Вышла его невестка, она кончила доить и тоже уходит.
— Эй, деверек, пойдем, эй. Глянь, как светит месяц, не похоже, что ночь. Колдовская пора, всякое бродит вокруг.
Пастушок опустил свирель, огляделся — в селе уже все попряталось. Только овечьи колокольцы перекликаются в кошарах; напротив, возле Нединого плетня, мерцают светляки, а окошко виднеется наверху из-под лозы, свесившей тяжелые гроздья по белой стене, и внутри скрывается сама Неда и не хочет его знать.
Он еще постоял, пока его не пробудил голос сестры, которая вышла на крыльцо звать его домой.
— Ступай себе, — огрызнулся Косё и опять заиграл.
Все стихло.
Когда осенняя ночь убаюкала село и подошло время первых петухов, окошечко приоткрылось и сквозь ветки кудрявой лозы выглянула улыбающаяся Неда.

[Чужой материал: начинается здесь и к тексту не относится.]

@[simp] theorem State.setChannel_cfg (s : State) (ch : ChannelId) (c : Channel) : (s.setChannel ch c).cfg = s.cfg := rfl
@[simp] theorem State.setChannel_aReg (s : State) (ch : ChannelId) (c : Channel) : (s.setChannel ch c).aReg = s.aReg := rfl
@[simp] theorem State.setChannel_bReg (s : State) (ch : ChannelId) (c : Channel) : (s.setChannel ch c).bReg = s.bReg := rfl
@[simp] theorem State.setChannel_cReg (s : State) (ch : ChannelId) (c : Channel) : (s.setChannel ch c).cReg = s.cReg := rfl
@[simp] theorem State.setChannel_wPtr (s : State) (ch : ChannelId) (c : Channel) : (s.setChannel ch c).wPtr = s.wPtr := rfl
@[simp] theorem State.setChannel_procPriority (s : State) (ch : ChannelId) (c : Channel) : (s.setChannel ch c).procPriority = s.procPriority := rfl
@[simp] theorem State.setChannel_iPtr (s : State) (ch : ChannelId) (c : Channel) : (s.setChannel ch c).iPtr = s.iPtr := rfl
@[simp] theorem State.setChannel_oreg (s : State) (ch : ChannelId) (c : Channel) : (s.setChannel ch c).oreg = s.oreg := rfl
@[simp] theorem State.setChannel_dReg (s : State) (ch : ChannelId) (c : Channel) : (s.setChannel ch c).dReg = s.dReg := rfl
@[simp] theorem State.setChannel_eReg (s : State) (ch : ChannelId) (c : Channel) : (s.setChannel ch c).eReg = s.eReg := rfl
@[simp] theorem State.setChannel_statusReg (s : State) (ch : ChannelId) (c : Channel) : (s.setChannel ch c).statusReg = s.statusReg := rfl
@[simp] theorem State.setChannel_timerAlarmHigh (s : State) (ch : ChannelId) (c : Channel) : (s.setChannel ch c).timerAlarmHigh = s.timerAlarmHigh := rfl
@[simp] theorem State.setChannel_timerAlarmLow (s : State) (ch : ChannelId) (c : Channel) : (s.setChannel ch c).timerAlarmLow = s.timerAlarmLow := rfl
@[simp] theorem State.setChannel_timesliceCount (s : State) (ch : ChannelId) (c : Channel) : (s.setChannel ch c).timesliceCount = s.timesliceCount := rfl
@[simp] theorem State.setChannel_buffers (s : State) (ch : ChannelId) (c : Channel) : (s.setChannel ch c).buffers = s.buffers := rfl
@[simp] theorem State.setChannel_written (s : State) (ch : ChannelId) (c : Channel) : (s.setChannel ch c).written = s.written := rfl
@[simp] theorem State.setChannel_links (s : State) (ch : ChannelId) (c : Channel) : (s.setChannel ch c).links = s.links.set ch.link ((s.link ch.link).setChannel ch.dir c) := rfl
@[simp] theorem State.setChannel_mem (s : State) (ch : ChannelId) (c : Channel) : (s.setChannel ch c).mem = s.mem := rfl
@[simp] theorem State.setChannel_pins (s : State) (ch : ChannelId) (c : Channel) : (s.setChannel ch c).pins = s.pins := rfl
@[simp] theorem State.setChannel_control (s : State) (ch : ChannelId) (c : Channel) : (s.setChannel ch c).control = s.control := rfl
@[simp] theorem State.setChannel_turns (s : State) (ch : ChannelId) (c : Channel) : (s.setChannel ch c).turns = s.turns := rfl
@[simp] theorem State.setChannel_draws (s : State) (ch : ChannelId) (c : Channel) : (s.setChannel ch c).draws = s.draws := rfl

@[simp] theorem State.enterBootCode_cfg (s : State) (target : Word) (workspace : Word) : (s.enterBootCode target workspace).cfg = s.cfg := rfl
@[simp] theorem State.enterBootCode_aReg (s : State) (target : Word) (workspace : Word) : (s.enterBootCode target workspace).aReg = s.iPtr := rfl
@[simp] theorem State.enterBootCode_bReg (s : State) (target : Word) (workspace : Word) : (s.enterBootCode target workspace).bReg = s.wdesc := rfl
@[simp] theorem State.enterBootCode_cReg (s : State) (target : Word) (workspace : Word) : (s.enterBootCode target workspace).cReg = s.cReg := rfl
@[simp] theorem State.enterBootCode_wPtr (s : State) (target : Word) (workspace : Word) : (s.enterBootCode target workspace).wPtr = workspace := rfl
@[simp] theorem State.enterBootCode_procPriority (s : State) (target : Word) (workspace : Word) : (s.enterBootCode target workspace).procPriority = .low := rfl
@[simp] theorem State.enterBootCode_iPtr (s : State) (target : Word) (workspace : Word) : (s.enterBootCode target workspace).iPtr = target := rfl
@[simp] theorem State.enterBootCode_oreg (s : State) (target : Word) (workspace : Word) : (s.enterBootCode target workspace).oreg = 0 := rfl
@[simp] theorem State.enterBootCode_dReg (s : State) (target : Word) (workspace : Word) : (s.enterBootCode target workspace).dReg = s.dReg := rfl
@[simp] theorem State.enterBootCode_eReg (s : State) (target : Word) (workspace : Word) : (s.enterBootCode target workspace).eReg = s.eReg := rfl
@[simp] theorem State.enterBootCode_statusReg (s : State) (target : Word) (workspace : Word) : (s.enterBootCode target workspace).statusReg = s.statusReg &&& preservedBits s.cfg := rfl
@[simp] theorem State.enterBootCode_timerAlarmHigh (s : State) (target : Word) (workspace : Word) : (s.enterBootCode target workspace).timerAlarmHigh = s.timerAlarmHigh := rfl
@[simp] theorem State.enterBootCode_timerAlarmLow (s : State) (target : Word) (workspace : Word) : (s.enterBootCode target workspace).timerAlarmLow = s.timerAlarmLow := rfl
@[simp] theorem State.enterBootCode_timesliceCount (s : State) (target : Word) (workspace : Word) : (s.enterBootCode target workspace).timesliceCount = s.timesliceCount := rfl
@[simp] theorem State.enterBootCode_written (s : State) (target : Word) (workspace : Word) : (s.enterBootCode target workspace).written = [] := rfl
@[simp] theorem State.enterBootCode_links (s : State) (target : Word) (workspace : Word) : (s.enterBootCode target workspace).links = s.links := rfl
@[simp] theorem State.enterBootCode_mem (s : State) (target : Word) (workspace : Word) : (s.enterBootCode target workspace).mem = s.mem := rfl
@[simp] theorem State.enterBootCode_pins (s : State) (target : Word) (workspace : Word) : (s.enterBootCode target workspace).pins = s.pins := rfl
@[simp] theorem State.enterBootCode_control (s : State) (target : Word) (workspace : Word) : (s.enterBootCode target workspace).control = .run := rfl
@[simp] theorem State.enterBootCode_turns (s : State) (target : Word) (workspace : Word) : (s.enterBootCode target workspace).turns = s.turns := rfl
@[simp] theorem State.enterBootCode_draws (s : State) (target : Word) (workspace : Word) : (s.enterBootCode target workspace).draws = s.draws := rfl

Песня смолкла. Пастушок поднял голову и прижался еще крепче спиной к верее:
— Выйди, выйди…
— К кому? Зачем? — рассмеялась она.
— Скажешь мне, почему убежала с хоро. Как пошли, так и вернулись бы вместе. Ведь ты мне обещалась, а сама пошла с ними! И вы еще оборачивались, чтобы посмотреть на меня, посмеяться надо мной…
— Да мы тебя звали, потому и оборачивались, ну? Ты почему не подошел? Ганчо хотел купить тебе халвы… — хлестнула она его так, что пастушок чуть не заплакал, по сдержал слезы.
— Наплевать мне на них: ты спустись и скажи мне…
— А зачем я тебе… Что мне с тобой делать, нянчить тебя, что ли?.. — отрезала она и захлопнула окошко.
Косё процедил сквозь зубы угрозу и сжал кулаки:
— Обманула меня, на хоро при всех посмешище из меня сделала… — он повернулся и пошел через двор к крыльцу, шаги его заглохли в шорохе опавших листьев.
* * *
Прошла вся осень, Косё прятался и от товарищей, и от девушек, — все только издеваются над ним. Наступила зима. Заходили по селу сваты, стали играть свадьбы, вслед за другими пошла под венец и Неда… пастуха видели лишь поднявшиеся спозаранку причетник и церковный староста: еще затемно уехал он на санях за дровами. А в Иванов день, в церкви, мать его плакалась женщинам, что он как вернулся из леса, лег вечером и уже не мог подняться.
— То ли его сглазили, то ли еще что, — жаловалась она, — пришел, свалился: и не встает, и ни словечка не говорит…
— Это змея его испортила, молчи однако, — прервала ее соседка Касырка. — То-то, было, как ни загляну через плетень, он бродит ровно шальной по двору. Точь-в-точь как наша поповна. Навлечет он на село какую беду, пожар или еще что…
— Коли пастух играет в такую пору…
— Его свирель всю осень не давала нам спать… — подхватили другие соседки.
С тех пор Косё все хирел, сох, и никто не мог понять, чем он болеет. Из-за него и курицу не резали в доме, и стирать боялись, чтоб не подстегнуть хворь, а то пуще залютует. В эту зиму и шерсть не чесали, чтобы хворь не раздразнить. Наконец стали ей оставлять в углу еду с зажженной свечой, авось насытится и уберется… Все на него косятся, а ему невмоготу сидеть в четырех стенах — и начал он выглядывать в окно. Но и деревья, и кусты оцепенели в снежной морозной стыни; куда денешься!
Рассветет. День расстелет на потемневших горных склонах свою влажную бурку, — глядишь, свернулся под ней как усталый путник и задремал. И так шли чередой дни, все слякотные, сырые, пока наконец не проглянуло теплое солнышко сквозь туманы. Закапало с крыш, натекли лужи во дворе, заглядывая в них на ходу, поплыли белоснежные облака по прояснившемуся небу. День-другой, и крыши заблестели на припеке, повсюду распахнулись двери и заклеенные бумагой окна. Что-то ожило в Косё, овеяло его дыхание весны, и душа потянулась к солнцу, вверх, как колосок.
— Невестушка, говорят, от крапивной похлебки кровь очищается; свари-ка мне крапивы, чтобы мне встать и махнуть отсюда…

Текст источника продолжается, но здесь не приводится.